The location is located about in the minimum distance from any station.
The location is in rainfall station classes.
The location should be at least in nearest distance to temperature class.
The location should be considered at least in nearest distance to elevation class.
The location should be in distance to humanity resources. (At least 1 km)
The desired location is better placed in first class areas.
So, after the layer formation the priority is based on their importance to each region and each layer is given in percent. (Table 2).
After weighting to each of the layers, six layers are combined. In fact, the following formula shows this issue as the overlap weighted in geographic information systems.. Positioning map for each area (MSS)was calculated using bellow equation(Abshirini,2009) :
MSS =(R*15) + (ds*15) + (veg*25) + (T*15) + (drh*15) + (E*15)/100
It should be noted that the considerable work is done individually for each area. Therefore, local stations in each area investigated. After that, to avoid writing more and more all selected areas be shown together on the map (Fig.3).
After positioning the best location, attempting to clip the parts selected from images is started, in which, NDVI is applied. Afterwards, means of these parts for each year is computed and the amount of this mean is used as a number in NDVI range to compare.

Rainfall data collected from Iran Meteorological organization which was used to derive Standardized Precipitation Index (SPI). Multi-scale SPI (1-month, 2-month, 3-month, 6-month, 9-month and 12-month) was calculated to detect occurrence of drought using the monthly precipitation (1980-2008) data set.
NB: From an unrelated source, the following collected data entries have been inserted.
-- ==== Sys2Proof/Machine/Mem.lean ====
section
/-! DEFINITION. Machine/Mem.lean: loads, stores, split expansions, predicate words, prefetch and atomics (R285 to R300). -/

namespace Sys2Proof.Machine

/-- The index of a lane, sign-extended (R286). -/
def idxOf (g : Group) (b : Src) (L : Nat) : Nat :=
  match b with
  | .reg n => sext64 32 (vget g n L).toNat
  | .scal n => sext64 32 (sget g n).toNat
  | .imm _ => 0

/-- EA of an LM form (R286). -/
def eaLM (g : Group) (p : LM) (base : Nat) (L : Nat) : Nat := (base + idxOf g p.b L + sext64 16 p.off) % 2 ^ 64

/-- EA of an atomic form (R286): an immediate B is the offset. -/
def eaLT (g : Group) (p : LT) (base : Nat) (L : Nat) : Nat :=
  (base + idxOf g p.b L + (match p.b with | .imm n => n | _ => 0)) % 2 ^ 64

/-- A scratchpad base (R285). -/
def scrBaseVal (g : Group) (a : Nat) (vb : Bool) (L : Nat) : Nat := if vb then (vget g a L).toNat else (sget g a).toNat

/-- A lane's access with what it carries: its EA, alignment, range and record. -/
abbrev LaneAcc := Nat × Nat × Bool × Acc

/-- A global access at an EA (R262 check 1). -/
def globalAcc (v : View) (t : Ty) (op : AccOp) (L ea n align : Nat) (comps : List (Nat × Nat)) : LaneAcc :=
  (ea, align, ea + n ≤ 2 ^ 57,
    { seq := 0, lane := L, op := op, ty := t, space := .global, comps := comps, ctx := v.g.ctx, launch := v.g.launch })

/-- A scratchpad access at an EA. -/
def scratchAcc (v : View) (t : Ty) (op : AccOp) (L ea : Nat) : LaneAcc :=
  (ea, tyAlign t, ea + tyBytes t ≤ v.tm.scrBytes,
    { seq := 0, lane := L, op := op, ty := t, space := .scratch v.g.team, comps := compsAt t ea, ctx := v.g.ctx, launch := v.g.launch })

/-- A cluster access at an EA (R265). -/
def clusterAcc (s : State) (v : View) (t : Ty) (op : AccOp) (L ea : Nat) : LaneAcc :=
  let (ok, id, o) := match clusterAt s v.tm ea (tyBytes t) with | some (id, o) => (true, id, o) | none => (false, v.g.team, 0)
  (ea, tyAlign t, ok,
    { seq := 0, lane := L, op := op, ty := t, space := .scratch id, comps := compsAt t o, ctx := v.g.ctx, launch := v.g.launch })

/-- Give an access its destination or its data. -/
def withDst (e : LaneAcc) (r : RegRef) : LaneAcc := (e.1, e.2.1, e.2.2.1, { e.2.2.2 with dst := some r })
/-- Data of a store or an atomic. -/
def withData (e : LaneAcc) (d : List Nat) : LaneAcc := (e.1, e.2.1, e.2.2.1, { e.2.2.2 with data := d })

/-- The shell of an access: register faults, an empty EXEC, poison, then the accesses of the lanes. -/
def runAcc (s : State) (i : Instr) (dep : Option Nat) (f : View → Nat → LaneAcc) : Host.Outcome State Fault Refusal :=
  run s (uses i) fun v =>
    accIssue s v { ins := i, dep := dep, regs := writesOf (uses i), lanes := (lanesOf v.exec).map (f v) }

/-- LD (R291, R292). -/
def execLd (p : LM) (s : State) : Host.Outcome State Fault Refusal :=
  runAcc s (.ld p) p.dep fun v L =>
    let ea := eaLM v.g p (sget64 v.g p.a).toNat L
    withDst (globalAcc v p.ty .load L ea (tyBytes p.ty) (tyAlign p.ty) (compsAt p.ty ea)) (.v p.d)

/-- ST (R291, R292). -/
def execSt (p : LM) (s : State) : Host.Outcome State Fault Refusal :=
  runAcc s (.st p) p.dep fun v L =>
    let ea := eaLM v.g p (sget64 v.g p.a).toNat L
    withData (globalAcc v p.ty .store L ea (tyBytes p.ty) (tyAlign p.ty) (compsAt p.ty ea)) (storeVals v.g p.ty p.d L)

/-- LDS (R291, R292). -/
def execLds (p : LM) (vbase : Bool) (s : State) : Host.Outcome State Fault Refusal :=
  runAcc s (.lds p vbase) p.dep fun v L =>
    withDst (scratchAcc v p.ty .load L (eaLM v.g p (scrBaseVal v.g p.a vbase L) L)) (.v p.d)

/-- STS (R291, R292). -/
def execSts (p : LM) (vbase : Bool) (s : State) : Host.Outcome State Fault Refusal :=
  runAcc s (.sts p vbase) p.dep fun v L =>
    withData (scratchAcc v p.ty .store L (eaLM v.g p (scrBaseVal v.g p.a vbase L) L)) (storeVals v.g p.ty p.d L)

/-- LDSC (R265, R291, R292). -/
def execLdsc (p : LM) (vbase : Bool) (s : State) : Host.Outcome State Fault Refusal :=
  runAcc s (.ldsc p vbase) p.dep fun v L =>
    withDst (clusterAcc s v p.ty .load L (eaLM v.g p (scrBaseVal v.g p.a vbase L) L)) (.v p.d)

/-- STSC (R265, R291, R292). -/
def execStsc (p : LM) (vbase : Bool) (s : State) : Host.Outcome State Fault Refusal :=
  runAcc s (.stsc p vbase) p.dep fun v L =>
    withData (clusterAcc s v p.ty .store L (eaLM v.g p (scrBaseVal v.g p.a vbase L) L)) (storeVals v.g p.ty p.d L)

/-! ### Split expansions (R166, R167, R294) -/

/-- A split descriptor in a scalar quad. -/
structure SplitDesc where
  hi : Nat
  lo : Nat
  stride : Nat
  fmt : Nat
  resv : Nat

/-- Read a descriptor. -/
def splitDesc (g : Group) (a : Nat) : SplitDesc :=
  let l := (sget64 g a).toNat
  let h := (sget64 g (a + 2)).toNat
  { hi := bitsOf l 0 57, fmt := bitsOf l 57 5, resv := bitsOf l 62 2, lo := bitsOf h 0 57, stride := bitsOf h 57 7 }

/-- The descriptor breaks R166 or is not of the type (R294). -/
def SplitDesc.bad (d : SplitDesc) (t : Ty) : Bool := d.fmt != tyCode t || d.stride == 0 || d.resv != 0

/-- A base is not aligned to the component. -/
def SplitDesc.misaligned (d : SplitDesc) (t : Ty) : Bool :=
  let w := tyBytes1 (tyComp t)
  d.hi % w != 0 || d.lo % w != 0

/-- The component addresses of an element (R167). -/
def SplitDesc.comps (d : SplitDesc) (t : Ty) (i : Nat) : List (Nat × Nat) :=
  let w := tyBytes1 (tyComp t)
  let n := tyN t
  (List.range n).map fun j => (if j = 0 then d.hi + i * d.stride * w else d.lo + (i * d.stride * (n - 1) + j - 1) * w, w)

/-- The element index of a lane, unsigned. -/
def elemIdx (g : Group) (b : Src) (L : Nat) : Nat :=
  match b with
  | .reg n => (vget g n L).toNat
  | .scal n => (sget g n).toNat
  | .imm _ => 0

/-- LDX and STX (R294). -/
def splitRun (s : State) (i : Instr) (p : LM) (op : AccOp) : Host.Outcome State Fault Refusal :=
  run s (uses i) fun v =>
    let d := splitDesc v.g p.a
    let lane (L : Nat) : LaneAcc :=
      let cs := d.comps p.ty (elemIdx v.g p.b L)
      let ok := cs.all fun (a, n) => a + n ≤ 2 ^ 57
      let ea := ((cs.find? fun (a, n) => !(a + n ≤ 2 ^ 57)).getD (cs.headD (0, 0))).1
      let e := globalAcc v p.ty op L ea 0 1 cs
      let e : LaneAcc := (e.1, e.2.1, ok, e.2.2.2)
      if op == .load then withDst e (.v p.d) else withData e (storeVals v.g p.ty p.d L)
    let lanes := (lanesOf v.exec).map lane
    if d.bad p.ty then trapAll s v 0x02 0
    else if d.misaligned p.ty then accTrap s v lanes 0x03 v.exec
    else accIssue s v { ins := i, dep := p.dep, regs := writesOf (uses i), lanes := lanes }

/-- LDX (R294). -/
def execLdx (p : LM) (s : State) : Host.Outcome State Fault Refusal := splitRun s (.ldx p) p .load
/-- STX (R294). -/
def execStx (p : LM) (s : State) : Host.Outcome State Fault Refusal := splitRun s (.stx p) p .store

/-! ### Constants (R293) -/

/-- Record an instruction that names a counter and has completed at its issue (R142). -/
def flyAt (s : State) (v : View) (g : Group) (i : Instr) (dep : Option Nat) : State × Group :=
  match dep with
  | none => (s, g)
  | some _ => let (seq, s1) := fresh s; (s1, { countDep g dep with fly := g.fly ++ [flyRec v seq i dep] })

/-- The bytes of a constant bank: the kernel's constants, or the argument block as far as the kernel's ARGSIZE (R31, R57). -/
def bankOf (ln : Launch) (n : Nat) : List Nat := if n % 2 = 0 then ln.kern.const0 else ln.args.take ln.kern.argSize

/-- LDC reads a constant bank (R293). -/
def execLdc (p : LM) (s : State) : Host.Outcome State Fault Refusal :=
  run s (uses (.ldc p)) fun v =>
    let bank := bankOf v.ln p.a
    let scal := p.a ≥ 128
    let lanes := if scal then [lowLane v.exec] else lanesOf v.exec
    let ea (L : Nat) : Nat := eaLM v.g p 0 L
    let n := tyBytes p.ty
    let far := maskOf fun L => lanes.contains L && !(ea L + n ≤ bank.length)
    let odd := maskOf fun L => lanes.contains L && ea L % tyAlign p.ty != 0
    let fail (cause : Nat) (m : Word) : State :=
      trapIssue s v { v.tr cause v.exec with detail := (if scal then v.exec else m).toNat, faddr := BitVec.ofNat 64 (ea (lowLane m)) }
    if far ≠ 0 then fail 0x04 far
    else if odd ≠ 0 then fail 0x03 odd
    else
      let vals (L : Nat) : List Nat := (compsAt p.ty (ea L)).map fun (a, k) => fieldAt bank a k
      let g := if scal then
          let x := (vals (lowLane v.exec)).headD 0
          if tyRegs p.ty = 2 then sset64 v.g p.d (BitVec.ofNat 64 x) else sset v.g p.d (BitVec.ofNat 32 (loadReg p.ty x))
        else eachLane v.g v.exec fun g L => putLoad g p.ty p.d L (vals L)
      let (s1, g1) := flyAt s v g (.ldc p) p.dep
      finish s1 v { g := g1, obs := { val := if scal then [] else (lanesOf v.exec).flatMap fun L => (vals L).map fun x => (L, 0, x) } }

/-! ### Predicate words and prefetch (R295, R296) -/

/-- The one address of PLD and PST. -/
def eaOnce (v : View) (p : LM) : Nat := eaLM v.g p (sget64 v.g p.a).toNat (lowLane v.exec)

/-- PLD (R295). -/
def execPld (p : LM) (s : State) : Host.Outcome State Fault Refusal :=
  run s (uses (.pld p)) fun v =>
    let ea := eaOnce v p
    let e := withDst (globalAcc v .n32 .load (lowLane v.exec) ea 4 4 [(ea, 4)]) (.p p.d)
    accIssue s v { ins := .pld p, dep := p.dep, regs := [.p p.d], lanes := [(e.1, e.2.1, e.2.2.1, { e.2.2.2 with shared := v.exec })] }

/-- PST (R295). -/
def execPst (p : LM) (s : State) : Host.Outcome State Fault Refusal :=
  run s (uses (.pst p)) fun v =>
    let ea := eaOnce v p
    let e := withData (globalAcc v .n32 .store (lowLane v.exec) ea 4 4 [(ea, 4)]) [(pget v.g p.d &&& v.exec).toNat]
    accIssue s v { ins := .pst p, dep := p.dep, lanes := [(e.1, e.2.1, e.2.2.1, { e.2.2.2 with shared := v.exec })] }

/-- PREF brings the line of an address into the core's L1, where every check of R262 passes, the translation is at hand, and the region is
not read-shared (R296). -/
def prefLine (v : View) (s : State) (ea : Nat) : State :=
  if !localVA ea || regionKind v.cx ea = 2 || layerCheck s v.cx v.g.ctx ea != .ok then s
  else match ownNow s v ea false, translate s (some v.tm.core) v.cx.pasid ea .rd with
    | .other, _ => s
    | _, .ok key _ => l1Fill s v.tm.core v.cx ea key true
    | _, _ => s

/-- PREF: it changes no state that a program can read, and never traps after decode (R296). -/
def execPref (p : LM) (s : State) : Host.Outcome State Fault Refusal :=
  onIssue s fun v =>
    if usesBad v.ln.kern (uses (.pref p)) then trapEntryLanes s v 0x02
    else
      let eas := (lanesOf v.exec).map fun L => eaLM v.g p (sget64 v.g p.a).toNat L
      finish (if p.d = 0 then eas.foldl (prefLine v) s else s) v { g := v.g }

/-! ### Atomics (R297 to R300) -/

/-- The access of an atomic of a lane: operand C, and D where it is the compare value. -/
def atomAcc (v : View) (p : LT) (fn : AtomFn) (e : LaneAcc) (ret : Bool) : LaneAcc :=
  let a := e.2.2.2
  let w := 2 ^ (8 * tyBytes1 p.ty)
  (e.1, e.2.1, e.2.2.1, { a with op := .atom fn, data := [vbits v.g p.ty p.c a.lane % w],
                                 cmp := if fn == .cas then vbits v.g p.ty p.d a.lane % w else 0
                                 dst := if ret then some (.v p.d) else none, sysScope := p.scope == .sys })

/-- ATOM (R297 to R299). -/
def execAtom (p : LT) (fn : AtomFn) (s : State) : Host.Outcome State Fault Refusal :=
  runAcc s (.atom p fn) p.dep fun v L =>
    let ea := eaLT v.g p (sget64 v.g p.a).toNat L
    atomAcc v p fn (globalAcc v p.ty (.atom fn) L ea (tyBytes p.ty) (tyAlign p.ty) (compsAt p.ty ea)) true

/-- ATOMS (R297 to R299). -/
def execAtoms (p : LT) (fn : AtomFn) (s : State) : Host.Outcome State Fault Refusal :=
  runAcc s (.atoms p fn) p.dep fun v L =>
    let e := atomAcc v p fn (scratchAcc v p.ty (.atom fn) L (eaLT v.g p (vget v.g p.a L).toNat L)) true
    (e.1, e.2.1, e.2.2.1, { e.2.2.2 with sysScope := false })

/-- RED returns nothing (R299). -/
def execRed (p : LT) (fn : AtomFn) (s : State) : Host.Outcome State Fault Refusal :=
  runAcc s (.red p fn) p.dep fun v L =>
    let ea := eaLT v.g p (sget64 v.g p.a).toNat L
    atomAcc v p fn (globalAcc v p.ty (.atom fn) L ea (tyBytes p.ty) (tyAlign p.ty) (compsAt p.ty ea)) false

/-- ATOMC: a compensated update of the pair at the address (R277, R300). -/
def execAtomc (p : LT) (s : State) : Host.Outcome State Fault Refusal :=
  runAcc s (.atomc p) p.dep fun v L =>
    let ea := eaLT v.g p (sget64 v.g p.a).toNat L
    let w := tyBytes1 p.ty
    withData (withDst (globalAcc v p.ty .atomc L ea (2 * w) (2 * w) [(ea, w), (ea + w, w)]) (.v p.d))
      [vbits v.g p.ty p.c L % 2 ^ (8 * w)]

end Sys2Proof.Machine
end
Pearson correlation analyses were conducted for the NDVI vs. 1-, 2-, …, and 12-month SPIs. Linear regression was implemented on the NDVI time series and 1 to 12-month SPI. The 12-month SPI was found to have the best correlation with the NDVI, indicating lag and cumulative effects of precipitation on vegetation, but the correlation between NDVI and SPI varies significantly between months (table 4). The highest correlations occurred during the middle of the growing season, and lower correlations were noted at the beginning and end of the growing season in most of the area.The results also indicate that the highest correlations occurred during the middle of the growing season (June), and lower correlations were noted at the beginning and end of the growing season in most of the area. Figure 2 shows the regression equation between mean NDVI of June calculated from 13 June NDVIs .there is a positive correlation between NDV and SPI, and this means that the more rainfall cause the more vegetation cover.
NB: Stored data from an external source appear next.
/-- A link is down. -/
def linkIsDown (s : State) (l : Nat) : Bool := s.dev.linkDown.testBit l

/-- Check 4 of R397. -/
def routeOk (s : State) (dev rclass : Nat) : Bool :=
  s.dev.routeEn && (dev == s.dev.devNow || match routeLink s dev rclass with | some l => !linkIsDown s l | none => false)

/-- Checks 3 of R397: the peer entry that grants an operation. -/
def peerGrants (s : State) (slot a : Nat) (perm : Nat) : Option Peer :=
  match peerOf s slot (remPeer a) with
  | some p => if Nat.land p.perm perm = perm then some p else none
  | none => none

/-- The request of an operation at a remote address. -/
def remMsg (p : Peer) (a : Nat) (op : RemOp) (width : Nat) (data : List Nat) (cmp : Nat) : RemMsg :=
  { op := op, ectx := p.ectx, win := remWin a, key := p.key, off := remOff a, width := width, data := data, cmp := cmp }

/-- Send a request (R397): where check 4 fails, poison is its answer; to the device's own number it loops back. -/
def sendReq (s : State) (r : Rem) : State :=
  let (id, s1) := fresh s
  let ok := routeOk s r.dev r.rclass
  let r1 := { r with id := id, since := s.now, ready := if ok then none else some .poison }
  let s2 := { s1 with rems := mput s1.rems id r1 }
  if ok && r.dev != s.dev.devNow then emit s2 (.remote id r.dev r.msg) else s2

/-! ### Completion counters (R403, R404) -/

/-- The address of a context's counter, where CEN is set. -/
def counterAt (s : State) (ctx c : Nat) : Option Nat :=
  let x := (slotRegs s ctx).expCnt
  if x.testBit 0 then some (bitsOf x 11 46 * 2 ^ 11 + 8 * c) else none

/-- Where a counter of a group's context stands in memory, as the group's core finds it. -/
def counterKey (s : State) (gid : Nat) (g : Group) (c : Nat) : TrRes :=
  match counterAt s g.ctx c, ctx? s g.ctx with
  | some a, some cx => match translateFor s (some (coreOf s g)) (.counter gid c) cx.pasid a .rd with
    | .miss => if deniedFor s (.counter gid c) a then .deny else .miss
    | r => r
  | _, _ => .deny

/-- The lanes of a group that wait in CWAIT. -/
def cwaiters (g : Group) (c : Nat) (f : Nat → Bool) : Word :=
  lanesWhere g fun l => !l.wake && match l.st with | .park (.cwait d x) => d == c && f x | _ => false

/-- The counters that lanes of a group wait for. -/
def cwaitsFor (g : Group) : List Nat :=
  ((List.range 32).filterMap fun L => match (laneGet g L).st with | .park (.cwait c _) => some c | _ => none).eraseDups

/-- Lanes that wait for one counter: those whose value it has reached are released; the page of the counter is asked for again where no
translation is held any more; where it is denied, or the counter is poisoned, they trap (R280, R404, R478). -/
def cwaitOne (gid : Nat) (s : State) (c : Nat) : State :=
  match group? s gid with
  | none => s
  | some g =>
    let trap (cause : Nat) (detail : Word → Nat) : State :=
      (byPc g 32 (cwaiters g c fun _ => true)).foldl (fun s m => match group? s gid with
        | some g => takeTrap s gid g.lanes { laneTr g (lowLane m) cause m with
            detail := detail m, faddr := if cause = 0x04 then BitVec.ofNat 64 ((counterAt s g.ctx c).getD 0) else 0 }
        | none => s) (dropWaits s (.counter gid c))
    match counterKey s gid g c with
    | .ok k _ =>
      if poisoned s k 8 then trap 0x0D fun _ => 0
      else
        let m := cwaiters g c fun x => x ≤ readNat s k 8
        let s1 := if waitsOf s (.counter gid c) = [] then s else dropWaits s (.counter gid c)
        if m = 0 then s1 else setGroup s1 gid (settle (passLanes g m))
    | .miss => askPage s (.counter gid c) g.ctx ((counterAt s g.ctx c).getD 0) .rd (cwaiters g c fun _ => true)
    | .deny => trap 0x04 fun m => m.toNat

/-- Lanes of a group that wait on a counter are released where it has reached their value. -/
def cwaitTest (s : State) (gid : Nat) : State :=
  match group? s gid with
  | none => s
  | some g => if (ctx? s g.ctx).any (·.halt.isSome) then s else (cwaitsFor g).foldl (cwaitOne gid) s

/-- The waits of a context on its counters are tested at every addition, group by group in the order of R436 (R430). -/
def cwaitTests (s : State) (ctx : Nat) : State := (byPos s ((ctxGroups s ctx).map Prod.fst)).foldl cwaitTest s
Finally we prepared drought map using satellite data (Fig. 5).The results shows that the Rs based map has a good presentation of drought situation of the province. Figure 5 shows the real drought map calculated based on rainfall data and SPI method in compare with remotely sensed map using NDVI.
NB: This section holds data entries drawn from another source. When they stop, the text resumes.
-- ==== Sys2Proof/Machine/Engine.lean ====
section
/-! DEFINITION. Machine/Engine.lean: the copy engine: issue of the asynchronous copies, their beats, ends and errors (R266, R267,
R313 to R319, R455). -/

namespace Sys2Proof.Machine

/-! ### The pieces of an operation -/

/-- Bytes that an operation writes at each destination. -/
def engTotal (o : EngOp) : Nat := if o.kind == .rows then o.bytes * o.rows else o.elems.length * o.bytes

/-- One beat: source, destination, bytes, and the lanes that count as writing it (R448). -/
structure Piece where
  src : Nat
  dst : Nat
  n : Nat
  lanes : Word
  deriving DecidableEq, Repr

/-- Bytes left in the 4 KiB page of an address. -/
def pageLeft (a : Nat) : Nat := 4096 - a % 4096

/-- The beat that begins `k` bytes into an operation: at most 64 bytes of one row or element, within a page at both ends. -/
def engPiece (o : EngOp) (k : Nat) : Piece :=
  match o.kind with
  | .rows =>
    let r := k / o.bytes
    let i := k % o.bytes
    let src := o.srcAddr + r * o.sstride + i
    let dst := o.dstAddr + r * o.dstride + i
    { src := src, dst := dst, n := min (min 64 (o.bytes - i)) (min (pageLeft src) (pageLeft dst)), lanes := o.exec }
  | .gather =>
    let (L, ea) := o.elems[k / o.bytes]?.getD (0, 0)
    { src := ea, dst := o.dstAddr + L * o.bytes, n := o.bytes, lanes := lbit L }
  | .scatter =>
    let (L, ea) := o.elems[k / o.bytes]?.getD (0, 0)
    { src := o.srcAddr + L * o.bytes, dst := ea, n := o.bytes, lanes := lbit L }

/-- An engine operation. -/
def op? (s : State) (id : Nat) : Option EngOp := mget? s.ops id
/-- Change an engine operation. -/
def modOp (s : State) (id : Nat) (f : EngOp → EngOp) : State := { s with ops := mmod s.ops id f }

/-! ### Ends and errors (R308, R317, R318) -/

/-- An object takes the count of an operation that stopped, as though every byte had been written, with a mark (R317, R318). -/
def bobjMark (s : State) (team o n : Nat) (ecause : Option Nat) : State :=
  match team? s team with
  | none => s
  | some t =>
    let b := bobjGet t o
    if !b.valid then s
    else match ecause with
      | some c => bobjCommit s team o { b with pbytes := b.pbytes - n, err := true, ecause := if b.err then b.ecause else c }
      | none => bobjCommit s team o { b with pbytes := b.pbytes - n, can := true }

/-- The lines that an operation still held absent become present. -/
def engPresent (s : State) (id : Nat) : State :=
  { s with teams := mmap s.teams fun _ t => if t.absent.any (fun e => e.2 == id) then { t with absent := t.absent.filter fun e => e.2 != id } else t }

/-- The operation is over: its lines are present, its word completes, and waits on it are tested. -/
def engOver (s : State) (o : EngOp) : State :=
  let s1 := engPresent { dropWaits s (.op o.id) with ops := mdel s.ops o.id, rems := s.rems.filter fun e => e.2.who != .op o.id } o.id
  rfenceTest (modGroup s1 o.gid fun g => modFly g o.seq fun f => { f with unit := false }) o.gid

/-- What a reader finds at an end of a copy now. -/
inductive EndRes where
  /-- the bytes may be read or written; where they lie: in a grant, or at a key of memory, with their address -/
  | grant (team o : Nat)
  | key (k va : Nat)
  | remote (a : Nat)
  /-- a scratchpad line, or a layer, is not there yet -/
  | wait
  | layer (launch layer : Nat)
  | failed (launch layer : Nat)
  | page (a : Nat)
  | deny
  deriving DecidableEq, Repr

/-- The layer check of an address that an operation reads; it has been passed where the operation waits for the page (R316, R338). -/
def opLayer (s : State) (o : EngOp) (c : Ctx) (a : Nat) : LayerRes :=
  if s.waits.any fun p => p.who == .op o.id && p.page == pageOf a then .ok else layerCheck s c o.ctx a

/-- Find an end of a beat. -/
def endAt (s : State) (o : EngOp) (e : End) (a n : Nat) (w : Bool) : EndRes :=
  match e with
  | .team id =>
    match team? s id with
    | none => .deny
    | some t => if t.st == .retired then .deny else if !w && (lineAbsent t a n).isSome then .wait else .grant id a
  | .glob =>
    if isRemote a then .remote a
    else match ctx? s o.ctx with
      | none => .deny
      | some c =>
        match if w then LayerRes.ok else opLayer s o c a with
        | .failed l i => .failed l i
        | .wait l i => .layer l i
        | .poison => .wait
        | .ok => match translateFor s (some o.core) (.op o.id) c.pasid a (if w then .wr else .rd) with
          | .ok k _ => .key k a
          | .deny => .deny
          | .miss => if deniedFor s (.op o.id) a then .deny else .page a

/-- The bytes at a found end, through the L1 of the operation's core, and whether each word of them is poisoned (R275, R478). -/
def endRead (s : State) (o : EngOp) (e : EndRes) (n : Nat) : Option (List Nat × List Bool) :=
  let words := List.range ((n + 3) / 4)
  match e, ctx? s o.ctx with
  | .grant id a, _ => (team? s id).map fun t => (scrBytesOf t a n, words.map fun i => scrPoisoned t (a + 4 * i) 4)
  | .key k _, some c => some (coreBytes s o.core c.pasid k n, words.map fun i => corePois s o.core c.pasid (k + 4 * i) 1)
  | _, _ => none

/-- An engine's bytes go to memory: a private line's into the L1 that the engine shares with its core, any other's to the home L2, which
takes the line back from every L1 (R271, R275, R276). -/
def engPut (o : EngOp) (c : Ctx) (s : State) (va k : Nat) (bs : List Nat) (poison : Bool) : State :=
  if regionKind c va = 1 then coreWrite s o.core c va k bs poison else homeWrite s k bs poison

/-- Write bytes at a found end, with the poison of each of their words: a granule that takes a poisoned word is poisoned, the others are
clean where they are covered whole (R267, R478). -/
def endWrite (s : State) (o : EngOp) (e : EndRes) (bs : List Nat) (poison : List Bool) : State :=
  let bad (i n : Nat) : Bool := (slice poison (i / 4) ((n + 3) / 4)).any id
  match e, ctx? s o.ctx with
  | .grant tid a, _ =>
    modTeam s tid fun t => if poison.any id then
        (List.range ((bs.length + 3) / 4)).foldl (fun t i => scrWrite t (a + 4 * i) (slice bs (4 * i) 4) (bad (4 * i) 4)) t
      else scrWrite t a bs false
  | .key k va, some c =>
    if poison.any id then
      (List.range ((bs.length + 15) / 16)).foldl (fun s i => engPut o c s (va + 16 * i) (k + 16 * i) (slice bs (16 * i) 16) (bad (16 * i) 16)) s
    else engPut o c s va k bs false
  | _, _ => s

/-- Each byte of a stopped operation that it had still to write holds its old or its new value (R266, R318): a free choice a
byte, where both ends can be reached in this device's memory. -/
def engLeave (o : EngOp) : Nat → Nat → State → State
  | 0, _, s => s
  | f + 1, k, s =>
    if k ≥ engTotal o then s
    else
      let p := engPiece o k
      let s1 := o.dsts.foldl (fun s d =>
        let e := endAt s o d p.dst p.n true
        match endRead s o (endAt s o o.src p.src p.n false) p.n, endRead s o e p.n with
        | some (new, pn), some (old, _) =>
          let bs := (new.zip old).zipIdx.map fun ((x, y), i) => if Config.keepsNew (s.free + i) then x else y
          endWrite { s with free := s.free + p.n } o e bs pn
        | _, _ => s) s
      engLeave o f (k + max p.n 1) s1

/-- The operation ends in error: lines become present, its trap waits for the group's next issue, and its objects are marked. -/
def engErr (s : State) (o : EngOp) (tr : TrapRec) : State :=
  let s1 := engOver (engLeave o (engTotal o + 1) o.done s) o
  let s2 := match group? s1 o.gid with
    | some g => if g.exited then haltGroup s1 o.gid tr.cause o.pc
        else modGroup s1 o.gid fun g => { g with engTrap := g.engTrap ++ [(tr, o.objs)] }
    | none => s1
  o.objs.foldl (fun s (t, b) => bobjMark s t b (engTotal o) (some tr.cause)) s2

/-- The operation is cancelled (R318). -/
def engCancel (s : State) (o : EngOp) : State :=
  o.objs.foldl (fun s (t, b) => bobjMark s t b (engTotal o) none) (engOver (engLeave o (engTotal o + 1) o.done s) o)

/-- The operation has written every byte: each object is lowered by its bytes (R308). -/
def engDone (s : State) (o : EngOp) : State := o.objs.foldl (fun s (t, b) => bobjCount s t b (engTotal o)) (engOver s o)

/-- The trap of an engine operation: the engine instruction's words and PC (R422). -/
def engTr (o : EngOp) (cause detail addr : Nat) (lyr : Option (Nat × Nat)) : TrapRec :=
  { cause := cause, pc := o.pc, npc := o.pc + 8, tlanes := 0, exec := o.exec, w0 := o.w0, w1 := some o.w1, eng := true,
    detail := detail, faddr := BitVec.ofNat 64 addr, lyr := lyr }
In this study, the meteorological drought prone areas in the south-west region of Iran were identified by using Remote Sensing and GIS technology and drought risk areas were to delineate by integration of satellite images and meteorological information. The role of satellite derived index for drought detection has been exemplified by integrating meteorological derived index called Standardized Precipitation Index. It is found that the temporal variations of NDVI anomaly are closely linked with SPI and a strong linear relationship exists between NDVI and SPI. Highest correlation was found in Shushtar area with a R² value of 0.85.There is a significant correlation between NDVI anomaly and 12-month SPI. Thus,it can be said that NDVI index and precipitation index shares a strong correlation where water is a major limiting factor for plant growth. We also find that there is the highest R squares between SPI and NDVI for 6 to 12 month SPI and lower for 6, 3 and 1 month SPIs. The drought maps indicates the more frequent drought for the sought and west of the province in compare to the other parts of the studied area.